**Problem requirements:** Only the line containing "after 63 steps and not before. -/" and those after it, up to the end of the records below, are to be set down, exactly as written.

**Information supplied:**
-- ==== Sys2Proof/Certificates/Slice0/Obligations.lean ====
section
/-!
DEFINITION. The statements for the provers. Each docstring names the rules of spec/ it formalises.
-/

open Sys2Proof Sys2Proof.Machine

/-! ### Encoding -/

/-- R101, R102, R106, R107: decoding the encoding of any instruction, well-formed or not, with any
operand values, gives it back. -/
def Obligations.DecodeInvertsEncode : Prop := ∀ i : Instr, decode (encode i) = .instr i

/-- R101, R102, R107: the bits an instruction is decoded from are its encoding, so no two bit patterns
of a format mean the same instruction. -/
def Obligations.EncodeInvertsDecode : Prop :=
  ∀ (e : Encoded) (i : Instr), decode e = .instr i → encode i = e

/-- R106: the ten legal command words decode to their commands; every other word is refused, with
BAD_OPCODE when its OPC is above 0x08 and RESERVED_BITS otherwise. -/
def Obligations.CommandDecodingIsTotal : Prop :=
  (decodeCommand 0x00000000#32 = .instr .nop ∧ decodeCommand 0x00000001#32 = .instr .genMseqA ∧
    decodeCommand 0x00000101#32 = .instr .genMseqB ∧
    decodeCommand 0x00000002#32 = .instr .buildGold ∧
    decodeCommand 0x00000003#32 = .instr .spread ∧ decodeCommand 0x00000004#32 = .instr .synth ∧
    decodeCommand 0x00000005#32 = .instr .addNoise ∧
    decodeCommand 0x00000006#32 = .instr .correlate ∧
    decodeCommand 0x00000007#32 = .instr .decode ∧
    decodeCommand 0x00000008#32 = .instr .runPipeline) ∧
  (∀ w : Word, 8 < w.toNat % 256 → decodeCommand w = .illegal .badOpcode) ∧
  (∀ w : Word, w.toNat % 256 ≤ 8 → 8 < w.toNat → w ≠ 0x00000101#32 →
    decodeCommand w = .illegal .reservedBits)

/-- R102, R107, with the transaction words of 95_test_vectors.md P1 and P6: a few words and what they
stand for. -/
def Obligations.SampleWordsDecode : Prop :=
  decodeTableWord 32 0x00000001 = some .genMseqA ∧ decodeTableWord 32 0x00000101 = some .genMseqB ∧
  decodeTableWord 32 0x00000008 = some .runPipeline ∧ decodeTableWord 32 0x00000102 = none ∧
  decodeTableWord 56 0x1E01000000000 = some (.rd 0xF#4 0x010#12 0#32) ∧
  decodeTableWord 56 0x1F02000000020 = some (.wr 0xF#4 0x020#12 0x20#32)

/-! ### Steps -/

/-- R272: when the pending word decodes to a command and its completion is next (or no event is left),
the step is that command's meaning at the state without that event. The list of events is the model's own
(log entry 1). -/
def Obligations.StepRunsThePendingCommand : Prop :=
  ∀ (s : State) (w : Word) (i : Instr), s.pending = some w → decodeCommand w = .instr i →
    (s.events = [] → step s = exec i s) ∧
    ∀ rest, s.events = .completion :: rest → step s = exec i { s with events := rest }

/-- R71, R107: when a host transaction is next, the step is the meaning of the transaction its record
decodes to, at the state without that event. The list of events is the model's own (log entry 1). -/
def Obligations.StepRunsTheTransaction : Prop :=
  ∀ (s : State) (w : Txn) (rest : List Event), s.events = .transaction w :: rest →
    step s = exec (decodeTransaction w) { s with events := rest }

/-- R105, and R104 for the other illegal words: a pending word that decodes to no command completes
with ILLEGAL_COMMAND, stage OPC, detail 1 or 2 and the word as ERR_INFO, and changes no state but the
error state, DONE and pending. -/
def Obligations.IllegalWordsFailAtCompletion : Prop :=
  ∀ (s : State) (w : Word) (rest : List Event), s.pending = some w → s.events = .completion :: rest →
    8 < w.toNat → w ≠ 0x00000101#32 →
    step s = .next
      { s with
        events := rest
        errCode := (if 8 < w.toNat % 256 then 0x01#8 else 0x02#8) ++ w.extractLsb' 0 8 ++ 0x05#8
        errInfo := w
        pending := none
        status := { s.status with done := true, err := true } }

/-- R317: an idle block with no event to come holds its state. The list of events is the model's own
(log entry 1). -/
def Obligations.IdleBlockHoldsItsState : Prop :=
  ∀ s : State, s.pending = none → s.events = [] → step s = .next s

/-- 93 §1 (no item is stuck), R272: every step of every state has a next state. -/
def Obligations.NoStepStops : Prop := ∀ s : State, StepGoesOn s

/-- R55, R340, R341, R280: a hard reset, and a CTRL write with bit 0 set whether or not a command is in
flight, put every piece of state at its reset value; noise_state comes with the hard reset and is left
as it was by the soft one, and the interrupt line is low. The capacities are constants. That the
hard reset's event brings noise_state, and that the events and the host's last read outlive a reset, are the
model's choices (log entries 1, 6 and 7). -/
def Obligations.ResetsGiveTheResetValues : Prop :=
  ∀ (s : State) (n : Nat) (rest : List Event) (d : Word),
    let after := fun (noise : Nat) (events : List Event) =>
      ({ ctrl := ⟨false, false⟩, cmd := 0#32, status := ⟨false, false, false, false⟩,
         irqEn := ⟨false, false⟩, errCode := 0#24, errInfo := 0#32, tapsA := 0x21#6,
         tapsB := 0x33#6, shifts := 0x1E140A00#32, lfsr := 0x02#6, nBits := 0#32, bps := 0#32,
         spc := 0#32, f0 := 0#64, phi0 := 0#64, snrDb := 0#64, a0 := 0#64, bufSel := 0#5,
         bufIndex := 0#32, maxBits := s.maxBits, maxSamples := s.maxSamples,
         msa := ⟨false, []⟩, msb := ⟨false, []⟩, gold := ⟨false, ⟨[], [], [], []⟩⟩,
         chip := ⟨false, [], 0#32⟩, sig := ⟨false, [], [], [], [], 0#32⟩,
         noisy := ⟨false, [], 0#64⟩,
         corr := ⟨false, ⟨[], [], [], []⟩, ⟨[], [], [], []⟩, 0#32, 0#32⟩,
         dec := ⟨false, [], 0#32, 0#32, 0#32, 0#64, 0#32, 0#32, 0#32⟩, mem := ⟨[], []⟩,
         pending := none, noiseState := noise, events := events, readData := s.readData } : State)
    (s.events = .hardReset n :: rest → step s = .next (after n rest)) ∧
    (d.getLsbD 0 = true → exec (.wr 0xF#4 0x008#12 d) s = .next (after s.noiseState s.events)) ∧
    irq (after n rest) = false ∧ busy (after n rest) = false ∧
    (∀ k, readBit (after n rest) k = false) ∧ (∀ k, readNraw (after n rest) k = 0#64)

/-- R55 and R7, with the model's choices of log entries 1, 3, 6 and 7: the state the model starts from
reads ID, VERSION, the reference constants and the reference capacities. -/
def Obligations.StartStateReads : Prop :=
  readReg State.reset .id = some 0x474F4C44#32 ∧ readReg State.reset .version = some 1#32 ∧
  readReg State.reset .tapsA = some 0x21#32 ∧ readReg State.reset .tapsB = some 0x33#32 ∧
  readReg State.reset .shifts = some 0x1E140A00#32 ∧
  readReg State.reset .lfsrState = some 0x02#32 ∧ readReg State.reset .status = some 0#32 ∧
  readReg State.reset .errCode = some 0#32 ∧ readReg State.reset .maxBits = some 4096#32 ∧
  readReg State.reset .maxSamples = some 1048576#32 ∧
  (step State.reset = .next State.reset)

/-! ### M-sequences -/

/-- R131: one generation step puts out the old register[5], shifts the register up by one and feeds
the parity of the tapped bits of the old register into register[0]. -/
def Obligations.LfsrStepShiftsAndFeedsBack : Prop :=
  ∀ taps r : Stages,
    (lfsrStep taps r).1 = r.getLsbD 5 ∧
    (lfsrStep taps r).2.getLsbD 0 =
      (xor (xor (xor (xor (xor (taps.getLsbD 0 && r.getLsbD 0) (taps.getLsbD 1 && r.getLsbD 1))
        (taps.getLsbD 2 && r.getLsbD 2)) (taps.getLsbD 3 && r.getLsbD 3))
        (taps.getLsbD 4 && r.getLsbD 4)) (taps.getLsbD 5 && r.getLsbD 5)) ∧
    ∀ j, j < 5 → (lfsrStep taps r).2.getLsbD (j + 1) = r.getLsbD j

/-- R132: GEN_MSEQ always completes. It leaves in MSEQ_A or MSEQ_B the 63 outputs of the shift register
run from the seed with the selected taps, in LFSR_STATE the register after them, sets its own flag,
clears GOLD_V and every later flag with what they own, and changes nothing else. -/
def Obligations.GenMseqRunsTheRegister : Prop :=
  ∀ s : State,
    let reg := fun (taps : Stages) (n : Nat) => (fun r : Stages => (lfsrStep taps r).2)^[n] 0x02#6
    let seq := fun (taps : Stages) => (List.range 63).map (fun n => (reg taps n).getLsbD 5)
    exec .genMseqA s = .next
      { s with
        msa := ⟨true, seq s.tapsA⟩, lfsr := reg s.tapsA 63
        gold := GoldBank.empty, chip := ChipBank.empty, sig := SigBank.empty
        noisy := NoiseBank.empty, corr := CorrBank.empty, dec := DecBank.empty
        pending := none, status := { s.status with done := true } } ∧
    exec .genMseqB s = .next
      { s with
        msb := ⟨true, seq s.tapsB⟩, lfsr := reg s.tapsB 63
        gold := GoldBank.empty, chip := ChipBank.empty, sig := SigBank.empty
        noisy := NoiseBank.empty, corr := CorrBank.empty, dec := DecBank.empty
        pending := none, status := { s.status with done := true } }

/-- R134: for every tap value the first six outputs are 0,0,0,0,1,0, which are the seed's stages read from
register[5] down, and every later output is the XOR of the tapped ones among the six before it. -/
def Obligations.OutputsObeyTheRecurrence : Prop :=
  ∀ taps : Stages,
    let out := fun n => (mseq taps).1.getD n false
    (mseq taps).1.length = 63 ∧
    out 0 = false ∧ out 1 = false ∧ out 2 = false ∧ out 3 = false ∧ out 4 = true ∧
    out 5 = false ∧
    ∀ n, n + 6 < 63 →
      out (n + 6) =
        (xor (xor (xor (xor (xor (taps.getLsbD 0 && out (n + 5)) (taps.getLsbD 1 && out (n + 4)))
          (taps.getLsbD 2 && out (n + 3))) (taps.getLsbD 3 && out (n + 2)))
          (taps.getLsbD 4 && out (n + 1))) (taps.getLsbD 5 && out n))

/-- R134 (the spec's own derivation): of the 64 tap values exactly six bring the register back to the seed
after 63 steps and not before. -/
def Obligations.SixMaximalTapValues : Prop :=
  ∀ taps : Stages,
    let reg := fun (n : Nat) => (fun r : Stages => (lfsrStep taps r).2)^[n] 0x02#6
    (reg 63 = 0x02#6 ∧ ∀ n, 0 < n → n < 63 → reg n ≠ 0x02#6) ↔
      taps ∈ [0x21#6, 0x2D#6, 0x30#6, 0x33#6, 0x36#6, 0x39#6]

/-- R133 (V1, V2): the two reference M-sequences, with bit i of the packed value element i, and the
register after each. -/
def Obligations.ReferenceSequences : Prop :=
  let pack := fun (l : List Bool) => l.foldr (fun b acc => b.toNat + 2 * acc) 0
  pack (mseq 0x21#6).1 = 0x629E8E4B766AFC10 ∧ (mseq 0x21#6).2 = 0x02#6 ∧
  pack (mseq 0x33#6).1 = 0x45BF5C6760F254D0 ∧ (mseq 0x33#6).2 = 0x02#6

/-! ### Gold codes -/

/-- R152, R151: with four distinct shifts below 63 and four distinct codes, BUILD_GOLD completes. Chip i
of code k is A[i] XOR B[(i - s_k) mod 63]; both M-sequences and their flags are set too, LFSR_STATE is
B's register, CHIP_V and every later flag is cleared with what it owns, and nothing else changes. -/
def Obligations.BuildGoldCommitsTheTable : Prop :=
  ∀ s : State,
    let a := (mseq s.tapsA).1
    let b := (mseq s.tapsB).1
    let shift := fun k : Fin 4 => (s.shifts.toNat >>> (8 * k.val)) % 256
    let code := fun k : Fin 4 => (List.range 63).map
      (fun i => xor (a.getD i false) (b.getD ((i + 63 - shift k) % 63) false))
    (∀ k, shift k < 63) → (∀ j k, j < k → shift j ≠ shift k) → (∀ j k, j < k → code j ≠ code k) →
    exec .buildGold s = .next
      { s with
        msa := ⟨true, a⟩, msb := ⟨true, b⟩, gold := ⟨true, ⟨code 0, code 1, code 2, code 3⟩⟩
        lfsr := (mseq s.tapsB).2
        chip := ChipBank.empty, sig := SigBank.empty, noisy := NoiseBank.empty
        corr := CorrBank.empty, dec := DecBank.empty
        pending := none, status := { s.status with done := true } }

**Exercise output:**
after 63 steps and not before. -/
def Obligations.SixMaximalTapValues : Prop :=
  ∀ taps : Stages,
    let reg := fun (n : Nat) => (fun r : Stages => (lfsrStep taps r).2)^[n] 0x02#6
    (reg 63 = 0x02#6 ∧ ∀ n, 0 < n → n < 63 → reg n ≠ 0x02#6) ↔
      taps ∈ [0x21#6, 0x2D#6, 0x30#6, 0x33#6, 0x36#6, 0x39#6]

/-- R133 (V1, V2): the two reference M-sequences, with bit i of the packed value element i, and the
register after each. -/
def Obligations.ReferenceSequences : Prop :=
  let pack := fun (l : List Bool) => l.foldr (fun b acc => b.toNat + 2 * acc) 0
  pack (mseq 0x21#6).1 = 0x629E8E4B766AFC10 ∧ (mseq 0x21#6).2 = 0x02#6 ∧
  pack (mseq 0x33#6).1 = 0x45BF5C6760F254D0 ∧ (mseq 0x33#6).2 = 0x02#6

/-! ### Gold codes -/

/-- R152, R151: with four distinct shifts below 63 and four distinct codes, BUILD_GOLD completes. Chip i
of code k is A[i] XOR B[(i - s_k) mod 63]; both M-sequences and their flags are set too, LFSR_STATE is
B's register, CHIP_V and every later flag is cleared with what it owns, and nothing else changes. -/
def Obligations.BuildGoldCommitsTheTable : Prop :=
  ∀ s : State,
    let a := (mseq s.tapsA).1
    let b := (mseq s.tapsB).1
    let shift := fun k : Fin 4 => (s.shifts.toNat >>> (8 * k.val)) % 256
    let code := fun k : Fin 4 => (List.range 63).map
      (fun i => xor (a.getD i false) (b.getD ((i + 63 - shift k) % 63) false))
    (∀ k, shift k < 63) → (∀ j k, j < k → shift j ≠ shift k) → (∀ j k, j < k → code j ≠ code k) →
    exec .buildGold s = .next
      { s with
        msa := ⟨true, a⟩, msb := ⟨true, b⟩, gold := ⟨true, ⟨code 0, code 1, code 2, code 3⟩⟩
        lfsr := (mseq s.tapsB).2
        chip := ChipBank.empty, sig := SigBank.empty, noisy := NoiseBank.empty
        corr := CorrBank.empty, dec := DecBank.empty
        pending := none, status := { s.status with done := true } }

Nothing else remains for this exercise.